=== Work required ===
Collect every line below that contains the word "checked".

--- START ---

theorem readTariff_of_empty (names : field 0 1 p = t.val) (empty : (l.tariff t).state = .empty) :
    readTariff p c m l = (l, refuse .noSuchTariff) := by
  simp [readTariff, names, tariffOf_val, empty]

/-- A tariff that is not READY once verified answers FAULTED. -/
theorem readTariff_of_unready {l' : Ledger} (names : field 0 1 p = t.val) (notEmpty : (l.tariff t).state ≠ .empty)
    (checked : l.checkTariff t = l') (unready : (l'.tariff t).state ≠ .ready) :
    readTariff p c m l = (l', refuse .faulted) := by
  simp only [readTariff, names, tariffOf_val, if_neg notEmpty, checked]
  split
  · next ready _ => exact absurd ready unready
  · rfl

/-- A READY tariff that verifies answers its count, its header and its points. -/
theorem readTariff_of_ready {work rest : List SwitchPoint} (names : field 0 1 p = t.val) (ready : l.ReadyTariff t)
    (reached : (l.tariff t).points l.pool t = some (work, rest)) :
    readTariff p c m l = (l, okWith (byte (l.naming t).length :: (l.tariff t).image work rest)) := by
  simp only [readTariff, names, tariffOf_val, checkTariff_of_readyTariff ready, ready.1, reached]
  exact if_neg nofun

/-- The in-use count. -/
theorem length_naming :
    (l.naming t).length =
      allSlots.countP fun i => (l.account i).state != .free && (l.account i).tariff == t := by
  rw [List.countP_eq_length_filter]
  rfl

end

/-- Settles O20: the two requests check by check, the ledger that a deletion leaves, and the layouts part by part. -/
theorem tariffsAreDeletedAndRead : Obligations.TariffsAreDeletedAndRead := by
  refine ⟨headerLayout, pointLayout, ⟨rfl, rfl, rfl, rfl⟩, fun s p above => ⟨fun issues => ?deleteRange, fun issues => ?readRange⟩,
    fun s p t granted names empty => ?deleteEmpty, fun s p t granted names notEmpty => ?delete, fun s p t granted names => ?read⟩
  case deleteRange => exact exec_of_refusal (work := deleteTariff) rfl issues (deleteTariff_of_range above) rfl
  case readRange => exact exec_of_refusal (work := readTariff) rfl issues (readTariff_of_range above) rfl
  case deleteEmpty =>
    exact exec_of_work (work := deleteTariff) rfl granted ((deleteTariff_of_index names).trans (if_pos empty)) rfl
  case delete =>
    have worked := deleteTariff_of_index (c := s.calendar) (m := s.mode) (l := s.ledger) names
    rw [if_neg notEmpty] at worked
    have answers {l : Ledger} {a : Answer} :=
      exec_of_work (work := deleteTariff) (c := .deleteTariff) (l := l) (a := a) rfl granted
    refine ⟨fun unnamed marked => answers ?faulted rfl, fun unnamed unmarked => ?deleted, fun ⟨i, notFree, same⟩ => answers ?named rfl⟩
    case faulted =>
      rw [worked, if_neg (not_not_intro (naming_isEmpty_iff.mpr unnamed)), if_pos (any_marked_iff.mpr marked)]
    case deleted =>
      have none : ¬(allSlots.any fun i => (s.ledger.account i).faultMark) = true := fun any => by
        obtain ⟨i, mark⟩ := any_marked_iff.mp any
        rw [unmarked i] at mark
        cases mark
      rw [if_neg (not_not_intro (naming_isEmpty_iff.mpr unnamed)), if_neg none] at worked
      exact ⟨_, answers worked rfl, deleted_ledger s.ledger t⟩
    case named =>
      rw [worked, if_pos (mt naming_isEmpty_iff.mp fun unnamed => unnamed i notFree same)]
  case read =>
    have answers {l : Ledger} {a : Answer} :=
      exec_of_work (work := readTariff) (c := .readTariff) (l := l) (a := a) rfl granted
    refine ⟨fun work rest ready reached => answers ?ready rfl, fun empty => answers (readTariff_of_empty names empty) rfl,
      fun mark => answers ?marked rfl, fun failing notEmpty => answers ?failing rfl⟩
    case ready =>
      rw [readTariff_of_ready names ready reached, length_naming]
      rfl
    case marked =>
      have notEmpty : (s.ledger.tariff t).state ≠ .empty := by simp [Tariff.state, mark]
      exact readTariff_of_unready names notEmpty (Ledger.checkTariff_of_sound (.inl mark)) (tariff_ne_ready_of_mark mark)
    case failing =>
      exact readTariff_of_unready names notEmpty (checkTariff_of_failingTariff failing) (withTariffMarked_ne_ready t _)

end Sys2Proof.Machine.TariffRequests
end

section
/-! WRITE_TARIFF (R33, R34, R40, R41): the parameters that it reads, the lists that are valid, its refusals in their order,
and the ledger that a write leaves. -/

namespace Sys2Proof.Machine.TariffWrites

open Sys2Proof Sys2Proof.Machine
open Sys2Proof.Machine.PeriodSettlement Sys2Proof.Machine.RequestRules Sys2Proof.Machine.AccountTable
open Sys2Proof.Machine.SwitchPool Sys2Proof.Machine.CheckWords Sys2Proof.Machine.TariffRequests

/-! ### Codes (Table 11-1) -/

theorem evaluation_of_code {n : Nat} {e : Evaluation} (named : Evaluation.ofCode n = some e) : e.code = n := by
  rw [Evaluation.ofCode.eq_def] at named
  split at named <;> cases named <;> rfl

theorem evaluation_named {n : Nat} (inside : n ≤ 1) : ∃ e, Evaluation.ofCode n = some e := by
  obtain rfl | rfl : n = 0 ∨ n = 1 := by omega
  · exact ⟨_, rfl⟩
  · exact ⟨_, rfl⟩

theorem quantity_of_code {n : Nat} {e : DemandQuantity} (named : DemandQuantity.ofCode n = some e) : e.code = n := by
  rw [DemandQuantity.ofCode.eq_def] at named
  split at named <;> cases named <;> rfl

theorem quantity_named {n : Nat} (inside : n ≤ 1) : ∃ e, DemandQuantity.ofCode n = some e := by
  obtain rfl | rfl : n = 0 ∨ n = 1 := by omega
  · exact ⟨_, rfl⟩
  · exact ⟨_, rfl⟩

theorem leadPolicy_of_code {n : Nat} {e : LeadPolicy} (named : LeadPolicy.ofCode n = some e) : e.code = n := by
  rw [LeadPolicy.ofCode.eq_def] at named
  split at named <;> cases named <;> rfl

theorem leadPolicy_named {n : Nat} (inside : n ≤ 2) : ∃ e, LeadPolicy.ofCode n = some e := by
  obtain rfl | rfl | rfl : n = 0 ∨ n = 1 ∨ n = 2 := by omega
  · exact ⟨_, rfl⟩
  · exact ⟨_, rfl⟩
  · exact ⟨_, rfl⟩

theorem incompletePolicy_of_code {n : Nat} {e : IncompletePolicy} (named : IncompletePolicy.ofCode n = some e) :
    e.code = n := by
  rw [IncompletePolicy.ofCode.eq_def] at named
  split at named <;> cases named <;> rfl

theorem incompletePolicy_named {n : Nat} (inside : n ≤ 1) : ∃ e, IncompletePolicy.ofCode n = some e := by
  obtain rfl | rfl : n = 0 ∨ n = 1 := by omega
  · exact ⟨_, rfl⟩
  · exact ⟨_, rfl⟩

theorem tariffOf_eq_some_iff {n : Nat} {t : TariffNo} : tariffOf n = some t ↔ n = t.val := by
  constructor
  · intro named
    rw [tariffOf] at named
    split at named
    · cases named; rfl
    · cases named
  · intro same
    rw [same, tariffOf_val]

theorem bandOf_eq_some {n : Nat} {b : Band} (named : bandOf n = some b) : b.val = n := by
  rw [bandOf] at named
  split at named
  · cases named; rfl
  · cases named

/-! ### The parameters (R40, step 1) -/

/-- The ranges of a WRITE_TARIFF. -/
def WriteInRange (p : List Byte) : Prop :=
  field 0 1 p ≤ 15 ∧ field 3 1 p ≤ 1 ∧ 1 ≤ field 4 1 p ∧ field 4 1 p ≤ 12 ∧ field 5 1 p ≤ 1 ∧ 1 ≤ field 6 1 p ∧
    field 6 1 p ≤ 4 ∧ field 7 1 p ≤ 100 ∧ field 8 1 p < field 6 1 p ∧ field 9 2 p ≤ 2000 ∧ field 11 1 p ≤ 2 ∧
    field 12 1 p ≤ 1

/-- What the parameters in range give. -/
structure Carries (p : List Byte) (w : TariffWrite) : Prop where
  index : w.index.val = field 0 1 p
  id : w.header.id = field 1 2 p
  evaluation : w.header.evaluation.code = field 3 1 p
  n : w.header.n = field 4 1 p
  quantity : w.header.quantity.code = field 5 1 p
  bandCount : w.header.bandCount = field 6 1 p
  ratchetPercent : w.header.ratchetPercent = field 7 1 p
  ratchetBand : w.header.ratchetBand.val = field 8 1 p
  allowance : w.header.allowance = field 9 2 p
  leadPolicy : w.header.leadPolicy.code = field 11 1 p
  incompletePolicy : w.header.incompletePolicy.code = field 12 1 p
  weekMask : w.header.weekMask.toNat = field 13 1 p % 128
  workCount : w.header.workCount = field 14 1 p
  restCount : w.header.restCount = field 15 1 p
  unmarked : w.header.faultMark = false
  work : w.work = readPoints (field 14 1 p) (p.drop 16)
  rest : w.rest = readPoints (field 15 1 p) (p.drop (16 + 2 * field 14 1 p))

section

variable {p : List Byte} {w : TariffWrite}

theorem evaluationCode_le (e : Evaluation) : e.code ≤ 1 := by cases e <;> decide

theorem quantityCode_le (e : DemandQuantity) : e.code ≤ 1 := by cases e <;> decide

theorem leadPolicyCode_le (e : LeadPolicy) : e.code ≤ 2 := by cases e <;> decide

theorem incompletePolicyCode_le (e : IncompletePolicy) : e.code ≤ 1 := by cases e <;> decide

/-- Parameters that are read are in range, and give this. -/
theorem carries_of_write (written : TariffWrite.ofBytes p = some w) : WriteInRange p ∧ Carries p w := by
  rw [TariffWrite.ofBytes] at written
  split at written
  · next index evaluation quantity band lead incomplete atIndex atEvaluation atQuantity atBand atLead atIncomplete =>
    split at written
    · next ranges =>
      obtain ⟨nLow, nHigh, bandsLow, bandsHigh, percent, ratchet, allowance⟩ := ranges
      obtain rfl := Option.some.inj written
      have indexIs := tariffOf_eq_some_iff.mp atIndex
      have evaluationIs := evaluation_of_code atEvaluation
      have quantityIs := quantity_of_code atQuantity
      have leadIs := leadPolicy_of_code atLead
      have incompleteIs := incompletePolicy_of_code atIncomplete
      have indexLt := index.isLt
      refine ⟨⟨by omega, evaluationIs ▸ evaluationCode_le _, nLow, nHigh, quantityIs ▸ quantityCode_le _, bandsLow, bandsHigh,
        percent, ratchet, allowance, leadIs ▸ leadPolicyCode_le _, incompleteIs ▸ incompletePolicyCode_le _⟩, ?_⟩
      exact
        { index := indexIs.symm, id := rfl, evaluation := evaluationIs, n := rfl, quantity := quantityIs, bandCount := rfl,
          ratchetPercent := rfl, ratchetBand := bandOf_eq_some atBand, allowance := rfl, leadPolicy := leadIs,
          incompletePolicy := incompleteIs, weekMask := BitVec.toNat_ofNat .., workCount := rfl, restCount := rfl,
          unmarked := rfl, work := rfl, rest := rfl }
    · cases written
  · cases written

--- END ---

=== Written answer ===
    (checked : l.checkTariff t = l') (unready : (l'.tariff t).state ≠ .ready) :
  simp only [readTariff, names, tariffOf_val, if_neg notEmpty, checked]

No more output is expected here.